@[simp] theorem State.setPort_core_id (s : State) (p : Fin 8) (x : Port) : (s.setPort p x).core.id = s.core.id := rfl
@[simp] theorem State.setPort_core_slots (s : State) (p : Fin 8) (x : Port) : (s.setPort p x).core.slots = s.core.slots := rfl
@[simp] theorem State.setPort_core_cur (s : State) (p : Fin 8) (x : Port) : (s.setPort p x).core.cur = s.core.cur := rfl
@[simp] theorem State.setPort_core_last (s : State) (p : Fin 8) (x : Port) : (s.setPort p x).core.last = s.core.last := rfl
@[simp] theorem State.setPort_core_yielded (s : State) (p : Fin 8) (x : Port) : (s.setPort p x).core.yielded = s.core.yielded := rfl
@[simp] theorem State.setPort_core_stalled (s : State) (p : Fin 8) (x : Port) : (s.setPort p x).core.stalled = s.core.stalled := rfl
@[simp] theorem State.setPort_core_ipol (s : State) (p : Fin 8) (x : Port) : (s.setPort p x).core.ipol = s.core.ipol := rfl
@[simp] theorem State.setPort_core_cyc (s : State) (p : Fin 8) (x : Port) : (s.setPort p x).core.cyc = s.core.cyc := rfl
@[simp] theorem State.setPort_core_stg (s : State) (p : Fin 8) (x : Port) : (s.setPort p x).core.stg = s.core.stg := rfl
@[simp] theorem State.setPort_core_stgNext (s : State) (p : Fin 8) (x : Port) : (s.setPort p x).core.stgNext = s.core.stgNext := rfl
@[simp] theorem State.setPort_core_tenant (s : State) (p : Fin 8) (x : Port) : (s.setPort p x).core.tenant = s.core.tenant := rfl
@[simp] theorem State.setPort_core_pkey (s : State) (p : Fin 8) (x : Port) : (s.setPort p x).core.pkey = s.core.pkey := rfl
@[simp] theorem State.setPort_core_tmbase (s : State) (p : Fin 8) (x : Port) : (s.setPort p x).core.tmbase = s.core.tmbase := rfl
@[simp] theorem State.setPort_core_clsbase (s : State) (p : Fin 8) (x : Port) : (s.setPort p x).core.clsbase = s.core.clsbase := rfl
@[simp] theorem State.setPort_core_rrbase (s : State) (p : Fin 8) (x : Port) : (s.setPort p x).core.rrbase = s.core.rrbase := rfl
@[simp] theorem State.setPort_core_hlbase (s : State) (p : Fin 8) (x : Port) : (s.setPort p x).core.hlbase = s.core.hlbase := rfl
@[simp] theorem State.setPort_core_wdg (s : State) (p : Fin 8) (x : Port) : (s.setPort p x).core.wdg = s.core.wdg := rfl
@[simp] theorem State.setPort_core_pwin (s : State) (p : Fin 8) (x : Port) : (s.setPort p x).core.pwin = s.core.pwin := rfl
@[simp] theorem State.setPort_core_mode (s : State) (p : Fin 8) (x : Port) : (s.setPort p x).core.mode = s.core.mode := rfl
@[simp] theorem State.setPort_core_heldCause (s : State) (p : Fin 8) (x : Port) : (s.setPort p x).core.heldCause = s.core.heldCause := rfl
@[simp] theorem State.setPort_core_rerr (s : State) (p : Fin 8) (x : Port) : (s.setPort p x).core.rerr = s.core.rerr := rfl
@[simp] theorem State.setPort_core_kernel (s : State) (p : Fin 8) (x : Port) : (s.setPort p x).core.kernel = s.core.kernel := rfl
@[simp] theorem State.setPort_core_ran (s : State) (p : Fin 8) (x : Port) : (s.setPort p x).core.ran = s.core.ran := rfl
@[simp] theorem State.setPort_core_ring (s : State) (p : Fin 8) (x : Port) : (s.setPort p x).core.ring = s.core.ring := rfl
@[simp] theorem State.setPort_core_received (s : State) (p : Fin 8) (x : Port) : (s.setPort p x).core.received = s.core.received := rfl
@[simp] theorem State.setPort_core_armed (s : State) (p : Fin 8) (x : Port) : (s.setPort p x).core.armed = s.core.armed := rfl
@[simp] theorem State.setPort_core_farDecs (s : State) (p : Fin 8) (x : Port) : (s.setPort p x).core.farDecs = s.core.farDecs := rfl
@[simp] theorem State.setPort_core_cf (s : State) (p : Fin 8) (x : Port) : (s.setPort p x).core.cf = s.core.cf := rfl
@[simp] theorem State.setPort_core_runs (s : State) (p : Fin 8) (x : Port) : (s.setPort p x).core.runs = s.core.runs := rfl
@[simp] theorem State.setPort_core_localRuns (s : State) (p : Fin 8) (x : Port) : (s.setPort p x).core.localRuns = s.core.localRuns := rfl
@[simp] theorem State.setPort_core_handoff (s : State) (p : Fin 8) (x : Port) : (s.setPort p x).core.handoff = s.core.handoff := rfl
@[simp] theorem State.setPort_core_scrubbing (s : State) (p : Fin 8) (x : Port) : (s.setPort p x).core.scrubbing = s.core.scrubbing := rfl
@[simp] theorem State.setPort_core_handles (s : State) (p : Fin 8) (x : Port) : (s.setPort p x).core.handles = s.core.handles := rfl
@[simp] theorem State.setPort_core_drillOwner (s : State) (p : Fin 8) (x : Port) : (s.setPort p x).core.drillOwner = s.core.drillOwner := rfl
@[simp] theorem State.setPort_core_vectorHold (s : State) (p : Fin 8) (x : Port) : (s.setPort p x).core.vectorHold = s.core.vectorHold := rfl
@[simp] theorem State.setPort_core_specialHold (s : State) (p : Fin 8) (x : Port) : (s.setPort p x).core.specialHold = s.core.specialHold := rfl
@[simp] theorem State.setPort_core_layouts (s : State) (p : Fin 8) (x : Port) : (s.setPort p x).core.layouts = s.core.layouts := rfl
@[simp] theorem State.setPort_core_outgoing (s : State) (p : Fin 8) (x : Port) : (s.setPort p x).core.outgoing = s.core.outgoing := rfl
@[simp] theorem State.setPort_core_arrived (s : State) (p : Fin 8) (x : Port) : (s.setPort p x).core.arrived = s.core.arrived := rfl
@[simp] theorem State.setPort_core_barriers (s : State) (p : Fin 8) (x : Port) : (s.setPort p x).core.barriers = s.core.barriers := rfl
@[simp] theorem State.setPort_core_forwards (s : State) (p : Fin 8) (x : Port) : (s.setPort p x).core.forwards = s.core.forwards := rfl
@[simp] theorem State.setPort_core_spawned (s : State) (p : Fin 8) (x : Port) : (s.setPort p x).core.spawned = s.core.spawned := rfl
@[simp] theorem State.setPort_core_tlb (s : State) (p : Fin 8) (x : Port) : (s.setPort p x).core.tlb = s.core.tlb := rfl
@[simp] theorem State.setPort_core_soloAsked (s : State) (p : Fin 8) (x : Port) : (s.setPort p x).core.soloAsked = s.core.soloAsked := rfl
@[simp] theorem State.setPort_core_deferred (s : State) (p : Fin 8) (x : Port) : (s.setPort p x).core.deferred = s.core.deferred := rfl
@[simp] theorem State.setPort_core_births (s : State) (p : Fin 8) (x : Port) : (s.setPort p x).core.births = s.core.births := rfl
@[simp] theorem State.setPort_core_pushes (s : State) (p : Fin 8) (x : Port) : (s.setPort p x).core.pushes = s.core.pushes := rfl
@[simp] theorem State.setPort_core_l1 (s : State) (p : Fin 8) (x : Port) : (s.setPort p x).core.l1 = s.core.l1 := rfl

@[simp] theorem State.setHandle_core_id (s : State) (h : Fin 16) (x : Handle) : (s.setHandle h x).core.id = s.core.id := rfl
@[simp] theorem State.setHandle_core_slots (s : State) (h : Fin 16) (x : Handle) : (s.setHandle h x).core.slots = s.core.slots := rfl
@[simp] theorem State.setHandle_core_cur (s : State) (h : Fin 16) (x : Handle) : (s.setHandle h x).core.cur = s.core.cur := rfl
@[simp] theorem State.setHandle_core_last (s : State) (h : Fin 16) (x : Handle) : (s.setHandle h x).core.last = s.core.last := rfl
@[simp] theorem State.setHandle_core_yielded (s : State) (h : Fin 16) (x : Handle) : (s.setHandle h x).core.yielded = s.core.yielded := rfl
@[simp] theorem State.setHandle_core_stalled (s : State) (h : Fin 16) (x : Handle) : (s.setHandle h x).core.stalled = s.core.stalled := rfl
@[simp] theorem State.setHandle_core_ipol (s : State) (h : Fin 16) (x : Handle) : (s.setHandle h x).core.ipol = s.core.ipol := rfl
@[simp] theorem State.setHandle_core_cyc (s : State) (h : Fin 16) (x : Handle) : (s.setHandle h x).core.cyc = s.core.cyc := rfl
@[simp] theorem State.setHandle_core_stg (s : State) (h : Fin 16) (x : Handle) : (s.setHandle h x).core.stg = s.core.stg := rfl
@[simp] theorem State.setHandle_core_stgNext (s : State) (h : Fin 16) (x : Handle) : (s.setHandle h x).core.stgNext = s.core.stgNext := rfl
@[simp] theorem State.setHandle_core_tenant (s : State) (h : Fin 16) (x : Handle) : (s.setHandle h x).core.tenant = s.core.tenant := rfl
@[simp] theorem State.setHandle_core_pkey (s : State) (h : Fin 16) (x : Handle) : (s.setHandle h x).core.pkey = s.core.pkey := rfl
@[simp] theorem State.setHandle_core_tmbase (s : State) (h : Fin 16) (x : Handle) : (s.setHandle h x).core.tmbase = s.core.tmbase := rfl
@[simp] theorem State.setHandle_core_clsbase (s : State) (h : Fin 16) (x : Handle) : (s.setHandle h x).core.clsbase = s.core.clsbase := rfl
@[simp] theorem State.setHandle_core_rrbase (s : State) (h : Fin 16) (x : Handle) : (s.setHandle h x).core.rrbase = s.core.rrbase := rfl
@[simp] theorem State.setHandle_core_hlbase (s : State) (h : Fin 16) (x : Handle) : (s.setHandle h x).core.hlbase = s.core.hlbase := rfl
@[simp] theorem State.setHandle_core_wdg (s : State) (h : Fin 16) (x : Handle) : (s.setHandle h x).core.wdg = s.core.wdg := rfl
@[simp] theorem State.setHandle_core_pwin (s : State) (h : Fin 16) (x : Handle) : (s.setHandle h x).core.pwin = s.core.pwin := rfl
@[simp] theorem State.setHandle_core_mode (s : State) (h : Fin 16) (x : Handle) : (s.setHandle h x).core.mode = s.core.mode := rfl
@[simp] theorem State.setHandle_core_heldCause (s : State) (h : Fin 16) (x : Handle) : (s.setHandle h x).core.heldCause = s.core.heldCause := rfl
@[simp] theorem State.setHandle_core_rerr (s : State) (h : Fin 16) (x : Handle) : (s.setHandle h x).core.rerr = s.core.rerr := rfl
@[simp] theorem State.setHandle_core_kernel (s : State) (h : Fin 16) (x : Handle) : (s.setHandle h x).core.kernel = s.core.kernel := rfl
@[simp] theorem State.setHandle_core_ran (s : State) (h : Fin 16) (x : Handle) : (s.setHandle h x).core.ran = s.core.ran := rfl
@[simp] theorem State.setHandle_core_ring (s : State) (h : Fin 16) (x : Handle) : (s.setHandle h x).core.ring = s.core.ring := rfl
@[simp] theorem State.setHandle_core_received (s : State) (h : Fin 16) (x : Handle) : (s.setHandle h x).core.received = s.core.received := rfl
@[simp] theorem State.setHandle_core_armed (s : State) (h : Fin 16) (x : Handle) : (s.setHandle h x).core.armed = s.core.armed := rfl
@[simp] theorem State.setHandle_core_farDecs (s : State) (h : Fin 16) (x : Handle) : (s.setHandle h x).core.farDecs = s.core.farDecs := rfl
@[simp] theorem State.setHandle_core_cf (s : State) (h : Fin 16) (x : Handle) : (s.setHandle h x).core.cf = s.core.cf := rfl
@[simp] theorem State.setHandle_core_runs (s : State) (h : Fin 16) (x : Handle) : (s.setHandle h x).core.runs = s.core.runs := rfl
@[simp] theorem State.setHandle_core_localRuns (s : State) (h : Fin 16) (x : Handle) : (s.setHandle h x).core.localRuns = s.core.localRuns := rfl
@[simp] theorem State.setHandle_core_handoff (s : State) (h : Fin 16) (x : Handle) : (s.setHandle h x).core.handoff = s.core.handoff := rfl
@[simp] theorem State.setHandle_core_scrubbing (s : State) (h : Fin 16) (x : Handle) : (s.setHandle h x).core.scrubbing = s.core.scrubbing := rfl
@[simp] theorem State.setHandle_core_ports (s : State) (h : Fin 16) (x : Handle) : (s.setHandle h x).core.ports = s.core.ports := rfl
@[simp] theorem State.setHandle_core_drillOwner (s : State) (h : Fin 16) (x : Handle) : (s.setHandle h x).core.drillOwner = s.core.drillOwner := rfl
@[simp] theorem State.setHandle_core_vectorHold (s : State) (h : Fin 16) (x : Handle) : (s.setHandle h x).core.vectorHold = s.core.vectorHold := rfl
@[simp] theorem State.setHandle_core_specialHold (s : State) (h : Fin 16) (x : Handle) : (s.setHandle h x).core.specialHold = s.core.specialHold := rfl
@[simp] theorem State.setHandle_core_layouts (s : State) (h : Fin 16) (x : Handle) : (s.setHandle h x).core.layouts = s.core.layouts := rfl
@[simp] theorem State.setHandle_core_outgoing (s : State) (h : Fin 16) (x : Handle) : (s.setHandle h x).core.outgoing = s.core.outgoing := rfl
@[simp] theorem State.setHandle_core_arrived (s : State) (h : Fin 16) (x : Handle) : (s.setHandle h x).core.arrived = s.core.arrived := rfl
@[simp] theorem State.setHandle_core_barriers (s : State) (h : Fin 16) (x : Handle) : (s.setHandle h x).core.barriers = s.core.barriers := rfl
@[simp] theorem State.setHandle_core_forwards (s : State) (h : Fin 16) (x : Handle) : (s.setHandle h x).core.forwards = s.core.forwards := rfl
@[simp] theorem State.setHandle_core_spawned (s : State) (h : Fin 16) (x : Handle) : (s.setHandle h x).core.spawned = s.core.spawned := rfl
@[simp] theorem State.setHandle_core_tlb (s : State) (h : Fin 16) (x : Handle) : (s.setHandle h x).core.tlb = s.core.tlb := rfl
@[simp] theorem State.setHandle_core_soloAsked (s : State) (h : Fin 16) (x : Handle) : (s.setHandle h x).core.soloAsked = s.core.soloAsked := rfl
@[simp] theorem State.setHandle_core_deferred (s : State) (h : Fin 16) (x : Handle) : (s.setHandle h x).core.deferred = s.core.deferred := rfl
@[simp] theorem State.setHandle_core_births (s : State) (h : Fin 16) (x : Handle) : (s.setHandle h x).core.births = s.core.births := rfl
@[simp] theorem State.setHandle_core_pushes (s : State) (h : Fin 16) (x : Handle) : (s.setHandle h x).core.pushes = s.core.pushes := rfl
@[simp] theorem State.setHandle_core_l1 (s : State) (h : Fin 16) (x : Handle) : (s.setHandle h x).core.l1 = s.core.l1 := rfl
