theorem hyps_SbindchBindsAChannel : ∃ (s : State) (d a : RegIdx) (p : Bool) (h : Fin 16), Room s ∧ Unbound s [a] ∧ (s.port
        (portOf d)).bound = none ∧ s.freedElsewhere s.cur (portOf d) = false ∧ usable (s.handle h) p ∧ 4 ≤ (s.handle
        h).slotlog ∧ 0 < n64 ((here s).reg a).bits ∧ n64 ((here
    s).reg a).bits < 2 ^ 32 :=
  ⟨put [(5, dat 0xFFFFFFFF)] (onHandle id), 31, 5, false, 3, by decide +kernel⟩

theorem hyps_SfreeUnbinds : ∃ (s : State) (a : RegIdx), Room s ∧ (s.port (portOf a)).bound.isSome = true ∧ (s.port (portOf
    a)).owner = some s.cur ∧ ((s.port (portOf a)).write = true → s.flushed (portOf a) = true) :=
  ⟨onPort id, 24, by decide +kernel⟩

theorem hyps_SskipPassesElements :
    (∃ (s : State) (a : RegIdx) (n : Fin 64) (pat : _), Room s ∧ (let x := s.port (portOf a); x.owner = some s.cur ∧ x.write =
    false ∧ x.moved + (n.val + 1) ≤ x.trip ∧ x.bound = some (.pattern pat))) ∧
    (∃ (s : State) (a : RegIdx) (n : Fin 64) (h : _), Room s ∧ (let x := s.port (portOf a); x.owner = some s.cur ∧ x.write =
    false ∧ x.moved + (n.val + 1) ≤ x.trip ∧ x.bound = some (.channel h) ∧ (s.handle h).pos < 2 ^ (s.handle h).countlog ∧
        slotsAhead (s.handle h).elements x.moved (n.val + 1) ≤ (s.handle h).avail ∧
    s.netLacks (s.creditsFor x (upFrom x.moved (n.val + 1))) = false)) :=
  ⟨⟨onPort id, 24, 3, pat, by decide +kernel⟩,
    ⟨onPort (fun x => { x with bound := some (.channel 3) }) (onHandle fun x => { x with avail := 2, pos := 15 }), 24, 3, 3,
    by decide +kernel⟩⟩

theorem hyps_StreamStatusFields : ∃ (s : State) (d : RegIdx), Room s ∧ Unbound s [d] ∧ d ≠ 0 :=
  ⟨user, 5, by decide +kernel⟩

theorem hyps_StreamFetchesTheNextElement : ∃ (s : State) (p : Fin 8) (k : SlotId) (pat : Pattern), let x := s.port p;
    let i := x.moved + x.fetched.length; s.event = .port p ∧ x.write = false ∧ x.owner = some k ∧ x.bound = some (.pattern
    pat) ∧ x.sector = none ∧ x.fetched.length < 8 ∧ i < x.trip ∧ pat.esize ≤ 4 ∧ (∀ m ∈ pat.elementItems i, pat.itemAddr m %
    pat.itemBytes = 0) ∧ (∀ m ∈ pat.elementItems i, s.isBad (s.nearLoc (pat.itemAddr m)) = false) :=
  ⟨ev (.port 0) (onPort fun x => { x with moved := 3 }), 0, 0, pat, by decide +kernel⟩

theorem hyps_StreamDrainsOneElement : ∃ (s : State) (p : Fin 8), s.event = .port p :=
  ⟨ev (.port 7), 7, by decide +kernel⟩

theorem hyps_BoundSourcesPop : ∃ (s : State) (d a : RegIdx) (pat : Pattern) (e : Element) (rest : List Element), Room s ∧
    Unbound s [d] ∧ 24 ≤ a.val ∧ (let x := s.port (portOf a); x.bound = some (.pattern pat) ∧ x.owner = some s.cur ∧ x.write =
    false ∧ x.moved < x.trip ∧ x.fetched = e :: rest ∧ e.bad = none) :=
  ⟨onPort fun x => { x with moved := 3, fetched := [⟨7#128, none⟩] }, 5, 24, pat, ⟨7#128, none⟩, [], by decide +kernel⟩
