-- ==== Sys2Proof/Machine/State.lean ====
section
/-! DEFINITION. The state of the transaction-level model (10_state.md R22) with the host's side of the
interface, as plain data, and the state right after reset (R24). -/

namespace Sys2Proof.Machine

/-- The result record of a response (30_encoding.md R54). -/
inductive Result where
  /-- ENCODE: the packet, 12 + L bytes. -/
  | packet (bytes : Bytes)
  /-- DECODE_HEADER: the four fields in their widths. -/
  | header (seq ack : BitVec 32) (flags win : BitVec 16)
  /-- DECODE_FLAGS: the booleans in the order (syn, ack, fin) (42_flag_extractor.md R86). -/
  | booleans (syn ack fin : Bool)
deriving DecidableEq, Repr

/-- RSP: a 2-bit status and the result record, `none` where the response has no result value (R54). -/
structure Response where
  status : BitVec 2
  result : Option Result
deriving DecidableEq, Repr

/-- What a unit gives one request: a response, or a refusal, which is no response (60_exceptions.md R93). -/
inductive Verdict where
  | respond (r : Response)
  | refuse (reason : RefusalReason)
deriving DecidableEq, Repr

/-- One entry of the log (10_state.md R22). -/
structure Entry where
  unit : UnitName
  request : Instr
  response : Response
deriving DecidableEq, Repr

/-- Where requests queue: one instance of one unit, which answers in the order it accepts (R39, R103).
A reserved selector has no unit. Instances have no identifiers in the block: `inst` is the
model's own tag (log entry 13). -/
structure Lane where
  unit : Option UnitName
  inst : Nat
deriving DecidableEq, Repr

/-- A request the host has presented, and the instance it was presented to. Its operands stay as
presented until it is taken: the host duty of 20_memory.md R44 (log entry 8). -/
structure Presented where
  inst : Nat
  req : Req
deriving DecidableEq, Repr

/-- Reasons to stop with a fault: there are none. "No condition inside the block is fatal"
(60_exceptions.md R98), and an error is a response (10_state.md R23) (log entry 16). -/
inductive Fault where
deriving DecidableEq, Repr

/-- Reasons for which the interface could give an operation no meaning. A refusal in the spec's own sense
is a next state with the mark `refused` set (10_state.md R22), not one of these (log entry 5). -/
inductive Refusal where
  /-- An operation without a meaning. Nothing raises it: all three operations have theirs. Safe. -/
  | notModelled (mnemonic : String)
deriving DecidableEq, Repr

/-- The state. `log` and `refused` are the record of 10_state.md R22; `pending` holds the requests in
flight (R19, R24); `turns` stands for the order the spec leaves open (R39); `params` are the
model's parameters (R8, R9). The block itself holds no state (R14 to R20). -/
structure State where
  /-- Requests presented and not yet taken, oldest first (log entry 1). -/
  pending : List Presented
  /-- Which lane answers next, while the list lasts (FREE VALUE as plain data: log entry 2). -/
  turns : List Lane
  /-- Every response given, in the order given (R22). -/
  log : List Entry
  /-- True once any request has been refused (R22). -/
  refused : Bool
  /-- MAX_PAYLOAD and LATENCY; no step changes them (log entry 3). -/
  params : Config
deriving DecidableEq, Repr

/-- The machine right after reset (R24): no request in flight, an empty log, nothing refused, the
reference parameters. `turns` empty is a DESIGN CHOICE (log entry 2). -/
def State.reset : State :=
  { pending := [], turns := [], log := [], refused := false, params := Config.reference }

end Sys2Proof.Machine
end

◆ **What you are asked to do**
From the data above, output only the lines between the line containing "s).reg a).bits <" and the line containing "(s.handle h).countlog ∧", inclusive, exactly as written.

◆ **Result for this task**
    s).reg a).bits < 2 ^ 32 :=
  ⟨put [(5, dat 0xFFFFFFFF)] (onHandle id), 31, 5, false, 3, by decide +kernel⟩

theorem hyps_SfreeUnbinds : ∃ (s : State) (a : RegIdx), Room s ∧ (s.port (portOf a)).bound.isSome = true ∧ (s.port (portOf
    a)).owner = some s.cur ∧ ((s.port (portOf a)).write = true → s.flushed (portOf a) = true) :=
  ⟨onPort id, 24, by decide +kernel⟩

theorem hyps_SskipPassesElements :
    (∃ (s : State) (a : RegIdx) (n : Fin 64) (pat : _), Room s ∧ (let x := s.port (portOf a); x.owner = some s.cur ∧ x.write =
    false ∧ x.moved + (n.val + 1) ≤ x.trip ∧ x.bound = some (.pattern pat))) ∧
    (∃ (s : State) (a : RegIdx) (n : Fin 64) (h : _), Room s ∧ (let x := s.port (portOf a); x.owner = some s.cur ∧ x.write =
    false ∧ x.moved + (n.val + 1) ≤ x.trip ∧ x.bound = some (.channel h) ∧ (s.handle h).pos < 2 ^ (s.handle h).countlog ∧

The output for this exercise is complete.